Today I performed various new exercises, and repeated those you see below in the photos. I feel taller, lighter on my feet, and pain free. Here is a description of those 2 exercises:
Double/Switch 3 Sets of 20
1. Lie on your back with your knees bent and your arms relaxed out to the sides, palms up
* Ankles, knees, hips and shoulders should be in alignment
2. Place a strap around your knees so they can go no more than hip width apart
3. Place a pillow between your feet/ankles
4. Simultaneously pull your knees out against the strap as you press your feet/ankles into the pillow
* Keep your upper body relaxed
* Keep your feet on the floor
5. Hold each movement for about a second
6. Repeat
Purpose: This exercise promotes proper function of the pelvic stabilizers.

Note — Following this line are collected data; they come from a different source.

/-- A walk ends: a leaf that passes the checks is held by the die and by the cores that joined; anything else is not (R380, R382,
R384). A table of the context's own that fails ends it (R439). -/
def tlbFill (s : State) (die context page out dieOut : Nat) : State :=
  let k := s.dieAt die
  let here := fun (m : MissEntry) => m.context == context && m.vpage == page
  match k.misses.find? here with
  | some m =>
      let x := s.contextAt context
      let va := 65536 * page
      let s := s.setDieAt die { k with misses := k.misses.filter fun m => !here m }
      match s.badEntry context va, walk s.mem x.tbase va with
      | some a, _ => s.memoryKill context a
      | none, .leaf e level =>
          if leafPeer e || s.fillPasses x context e (s.frameOf die e level va) then
            let t : TlbEntry := { context, va, level, leaf := e }
            m.waiters.foldl (fun s c => s.putCoreTlb c out t) (s.putDieTlb die dieOut t)
          else s
      | _, _ => s
  | none => s

end State

open State

/-- EVENT_BACKLOG_DRAIN: the records of a context that has ended go first (R357, R426). -/
def execEventBacklogDrain (context : Nat) (s : State) : Result :=
  let f := s.firmAt context
  let space := (s.contextAt context).space
  match s.hw.ended.find? fun e => e.2.2.context == context with
  | some e =>
      match (s.spaceAt e.1).rings.at? e.2.1 with
      | some g => s.event (s.ringHasRoom e.1 g) fun s =>
          (s.setHw { s.hw with ended := s.hw.ended.erase e }).ringPut e.1 e.2.1 g (recordBytes e.2.2)
      | none => s.event false fun s => s
  | none =>
      match f.backlog, (s.spaceAt space).rings.at? f.ring with
      | r :: rest, some g => s.event (s.ringHasRoom space g) fun s =>
          (s.setFirmAt context { f with backlog := rest }).ringPut space f.ring g (recordBytes r)
      | _, _ => s.event false fun s => s

/-- FAULT_QUEUE_HELD_POST (R400). -/
def execFaultQueueHeldPost (die : Nat) (s : State) : Result :=
  s.event ((s.dieAt die).faults.length < 512) fun s => s.postHeld die

/-- FAULT_SERVICE_ENTRY: a service core takes the entry with a SEQ of a die; `choice` is the frame that firmware prefers, and whether
the security cores agree (R27, R395, R398, R401 to R403). -/
def execFaultServiceEntry (core die seq : Nat) (choice : Voted Nat) (micros : Nat) (s : State) : Result :=
  match s.firstFault die seq with
  | some e =>
      s.event (servingDie die == farDieOf core && s.serviceDue core e.part micros && s.mayService e) fun s =>
        s.serveFault core die e choice.value micros choice.agree
  | none => s.event false fun s => s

I.T. Bandstretch 1 minute Each Side
1. Lie on your back, with your legs flat and your arms straight out from your shoulders, palms down
2. Tighten your thighs and flex your feet so your toes are pointing up toward the ceiling
3. Keeping your legs straight, flex one leg at the hip to 90 degrees and rotate that leg to floor crossing over the opposite hip
* Allow your hips to twist
* Keep your shoulders on the floor
4. Move your head to the side so you are looking in the opposite direction as your leg is twisting
5. Hold then switch legs and repeat
Purpose: This exercise rotates the spine while stabilizing hip flexion and extension.